What the task asks:
Could you write out the opening lines of the data, word for word, stopping after the line that contains "gfDouble (gfExp n)"?

Information given:

-- ==== Sys2Proof/Machine/LineCode.lean ====
section
/-!
DEFINITION. The line codes STRONG and LIGHT (R141 to R149): the field, the encoders and the whole-line decoder of R147.
-/
namespace Sys2Proof.Machine
open Sys2Proof

/-- One step of a GF(2^8) product: double modulo x^8 + x^4 + x^3 + x^2 + 1 (R144). -/
def gfDouble (a : Nat) : Nat := let d := 2 * a; if 256 ≤ d then (d - 256) ^^^ 0x1D else d

/-- Product in GF(2^8), over the low `n` bits of `b`. -/
def gfMulN : Nat → Nat → Nat → Nat
  | 0, _, _ => 0
  | n + 1, a, b => (if b % 2 = 1 then a else 0) ^^^ gfMulN n (gfDouble a) (b / 2)

/-- Product in GF(2^8) (R144). -/
def gfMul (a b : Nat) : Nat := gfMulN 8 a b

/-- α to a power, α = 2 (R144). -/
def gfExp : Nat → Nat
  | 0 => 1
  | n + 1 => gfDouble (gfExp n)

/-- Inverse: a^254, by repeated squaring. -/
def gfInv (a : Nat) : Nat :=
  let a2 := gfMul a a; let a4 := gfMul a2 a2; let a8 := gfMul a4 a4; let a16 := gfMul a8 a8; let a32 := gfMul a16 a16
  let a64 := gfMul a32 a32; let a128 := gfMul a64 a64
  gfMul a2 (gfMul a4 (gfMul a8 (gfMul a16 (gfMul a32 (gfMul a64 a128)))))

/-- Number of check symbols t of a code: 4 for STRONG, 2 for LIGHT (R147). -/
def codeT (light : Bool) : Nat := if light then 2 else 4

/-- The generator's coefficients below its leading one, highest first (R144, R145). -/
def genCoeffs (light : Bool) : List Nat := if light then [0x03, 0x02] else [0x0F, 0x36, 0x78, 0x40]

/-- One step of the division by g(x): the remainder register after message symbol `m`. -/
def remStep (g : List Nat) (r : List Nat) (m : Nat) : List Nat :=
  let q := m ^^^ r.headD 0
  List.zipWith (fun x c => x ^^^ gfMul q c) (r.drop 1 ++ [0]) g

/-- Check symbols of a message, highest power first. -/
def checkSymbols (light : Bool) (msg : List Nat) : List Nat :=
  msg.foldl (remStep (genCoeffs light)) (List.replicate (codeT light) 0)

/-- The poison pattern of R148 on the check positions. -/
def poisonPattern (light : Bool) : List Nat := if light then [0x50, 0x4F] else [0x50, 0x4F, 0x49, 0x53]

/-- Byte k of a line (k = 16 j + i) is byte j of device i (R143). -/
def lineSymbol (l : Line) (i j : Nat) : Nat := (Line.byte l (16 * j + i)).toNat

/-- The 16 metadata bytes of a LIGHT line (Table 6-4). -/
def metaBytes (stamp tagRegion tagKey : Nat) : List Nat :=
  (natLe 8 stamp ++ natLe 2 tagRegion ++ natLe 2 tagKey ++ natLe 4 0).map BitVec.toNat

/-- Codeword j of a burst: 20 symbols by position (R143 to R145, R148). -/
def codeword (light poison : Bool) (stored : Line) (md : List Nat) (j : Nat) : List Nat :=
  let data := (List.range 16).map (fun i => lineSymbol stored i j)
  let msg := if light then data ++ [md.getD (2 * j) 0, md.getD (2 * j + 1) 0] else data
  let chk := checkSymbols light msg
  msg ++ (if poison then List.zipWith (· ^^^ ·) chk (poisonPattern light) else chk)

/-- The 20 device symbols of a burst as 64-bit words, byte j of a symbol from codeword j (R143). -/
def burstSymbols (light poison : Bool) (stored : Line) (md : List Nat) : List Nat :=
  let ws := (List.range 8).map (codeword light poison stored md)
  (List.range 20).map (fun i => (List.range 8).foldl (fun a j => a + (ws.getD j []).getD i 0 * 256 ^ j) 0)

/-- The locator of a position: α^(19 − i). -/
def locator (i : Nat) : Nat := gfExp (19 - i)

/-- Byte j of the error of position i in an error pattern. -/
def errByte (e : List (Nat × Nat)) (i j : Nat) : Nat :=
  e.foldl (fun a x => if x.1 = i then a ^^^ (x.2 >>> (8 * j)) % 256 else a) 0

/-- Syndromes of the poison pattern, S0 first (R147: SP). -/
def poisonSyndromes (light : Bool) : List Nat :=
  let p := poisonPattern light; let t := codeT light
  (List.range t).map (fun k => (List.range t).foldl (fun a n => a ^^^ gfMul (p.getD n 0) (gfExp (k * (19 - (20 - t + n))))) 0)

/-- Syndromes of codeword j of a stored line with an error pattern: the codeword itself contributes zero. -/
def syndromes (light poison : Bool) (e : List (Nat × Nat)) (j : Nat) : List Nat :=
  let s := (List.range (codeT light)).map (fun k =>
    (List.range 20).foldl (fun a i => a ^^^ gfMul (errByte e i j) (gfExp (k * (19 - i)))) 0)
  if poison then List.zipWith (· ^^^ ·) s (poisonSyndromes light) else s

/-- Coefficients of the product of (x - X_q) over the positions `qs`, lowest power first. -/
def locatorPoly : List Nat → List Nat
  | [] => [1]
  | q :: qs =>
    let p := locatorPoly qs
    List.zipWith (· ^^^ ·) (0 :: p) (p.map (gfMul (locator q)) ++ [0])

/-- Sum of coefficients times syndromes from index k. -/
def dotSynd (lam s : List Nat) (k : Nat) : Nat :=
  (List.range lam.length).foldl (fun a i => a ^^^ gfMul (lam.getD i 0) (s.getD (k + i) 0)) 0

/-- Errors confined to the positions `qs` explain the syndromes `s`. -/
def explains (t : Nat) (qs s : List Nat) : Bool :=
  let lam := locatorPoly qs
  (List.range (t - qs.length)).all (fun k => dotSynd lam s k == 0)

/-- Value of a polynomial (lowest power first) at x. -/
def polyAt (p : List Nat) (x : Nat) : Nat := p.reverse.foldl (fun a c => gfMul a x ^^^ c) 0

/-- The error value at position q when errors are confined to `qs`. -/
def errorValue (qs s : List Nat) (q : Nat) : Nat :=
  let lam := locatorPoly (qs.filter (· != q))
  gfMul (dotSynd lam s 0) (gfInv (polyAt lam (locator q)))

/-- Smallest error set outside the marks that explains the syndromes with 2e + f ≤ t (R147). -/
def findErrors (t : Nat) (marks s : List Nat) : Option (List Nat) :=
  let free := (List.range 20).filter (fun i => !marks.contains i)
  let f := marks.length
  if explains t marks s then some []
  else if 2 + f ≤ t then
    match free.find? (fun i => explains t (marks ++ [i]) s) with
    | some i => some [i]
    | none =>
      if 4 + f ≤ t then
        (free.flatMap (fun i => (free.filter (fun k => i < k)).map (fun k => [i, k]))).find? (fun p => explains t (marks ++ p) s)
      else none
  else none

/-- decode_all of R147: the corrections (codeword, position, value), or none. -/
def decodeAll (light : Bool) (marks : List Nat) (ss : List (List Nat)) : Option (List (Nat × Nat × Nat)) :=
  let t := codeT light
  let go := fun (acc : Option (List Nat × List (Nat × Nat × Nat))) (js : Nat × List Nat) =>
    match acc with
    | none => none
    | some (u, cs) =>
      if js.2.all (· == 0) then some (u, cs)
      else match findErrors t marks js.2 with
        | none => none
        | some e =>
          let qs := marks ++ e
          some (u ++ e.filter (fun i => !u.contains i), cs ++ qs.map (fun q => (js.1, q, errorValue qs js.2 q)))
  match (List.zip (List.range 8) ss).foldl go (some ([], [])) with
  | none => none
  | some (u, cs) => if 2 * u.length + marks.length ≤ t then some (cs.filter (fun c => c.2.2 != 0)) else none

/-- What a decode says (R147): the residual error that its corrections leave in the data and in metadata bytes 8 to 11 of LIGHT, or poison, or
uncorrectable. -/
inductive Decoded where
  | data (residual : Line) (tags : Nat) (corrected : List Nat)
  | poisoned (corrected : List Nat)
  | uncorrectable
  deriving DecidableEq, Repr

/-- The error left in codeword j at position i after the corrections. -/
def residualByte (e : List (Nat × Nat)) (cs : List (Nat × Nat × Nat)) (i j : Nat) : Nat :=
  cs.foldl (fun a c => if c.1 = j ∧ c.2.1 = i then a ^^^ c.2.2 else a) (errByte e i j)

/-- The error left in the 128 data bytes after the corrections. -/
def residualOf (e : List (Nat × Nat)) (cs : List (Nat × Nat × Nat)) : Line :=
  bytesBits 1024 ((List.range 128).map (fun k => BitVec.ofNat 8 (residualByte e cs (k % 16) (k / 16))))

/-- The error left in TAG_REGION and TAG_KEY, metadata bytes 8 to 11: byte n is byte n div 2 of device 16 + (n mod 2) (R145, Table 6-4). -/
def residualTags (e : List (Nat × Nat)) (cs : List (Nat × Nat × Nat)) : Nat :=
  leNat ((List.range 4).map (fun k => BitVec.ofNat 8 (residualByte e cs (16 + (8 + k) % 2) ((8 + k) / 2))))

/-- Positions that a decode corrected. -/
def correctedOf (cs : List (Nat × Nat × Nat)) : List Nat := (List.range 20).filter (fun i => cs.any (fun c => c.2.1 == i))

/-- The whole-line decode of R147 of a stored line (`poison`: it was written in the form of R148) read with an error pattern. -/
def decodeLine (light poison : Bool) (marks : List Nat) (e : List (Nat × Nat)) : Decoded :=
  if e = [] then (if poison then .poisoned [] else .data 0 0 [])
  else
    let ss := (List.range 8).map (syndromes light poison e)
    let sp := poisonSyndromes light
    if ss.all (· == sp) then .poisoned []
    else match decodeAll light marks ss with
      | some cs =>
        -- the data are those of the codeword nearest to the burst: its difference from the stored codeword is the residual
        .data (residualOf e cs) (if light then residualTags e cs else 0) (correctedOf cs)
      | none =>
        match decodeAll light marks (ss.map (List.zipWith (· ^^^ ·) sp)) with
        | some cs => .poisoned (correctedOf cs)
        | none => .uncorrectable

end Sys2Proof.Machine
end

Answer:
-- ==== Sys2Proof/Machine/LineCode.lean ====
section
/-!
DEFINITION. The line codes STRONG and LIGHT (R141 to R149): the field, the encoders and the whole-line decoder of R147.
-/
namespace Sys2Proof.Machine
open Sys2Proof

/-- One step of a GF(2^8) product: double modulo x^8 + x^4 + x^3 + x^2 + 1 (R144). -/
def gfDouble (a : Nat) : Nat := let d := 2 * a; if 256 ≤ d then (d - 256) ^^^ 0x1D else d

/-- Product in GF(2^8), over the low `n` bits of `b`. -/
def gfMulN : Nat → Nat → Nat → Nat
  | 0, _, _ => 0
  | n + 1, a, b => (if b % 2 = 1 then a else 0) ^^^ gfMulN n (gfDouble a) (b / 2)

/-- Product in GF(2^8) (R144). -/
def gfMul (a b : Nat) : Nat := gfMulN 8 a b

/-- α to a power, α = 2 (R144). -/
def gfExp : Nat → Nat
  | 0 => 1
  | n + 1 => gfDouble (gfExp n)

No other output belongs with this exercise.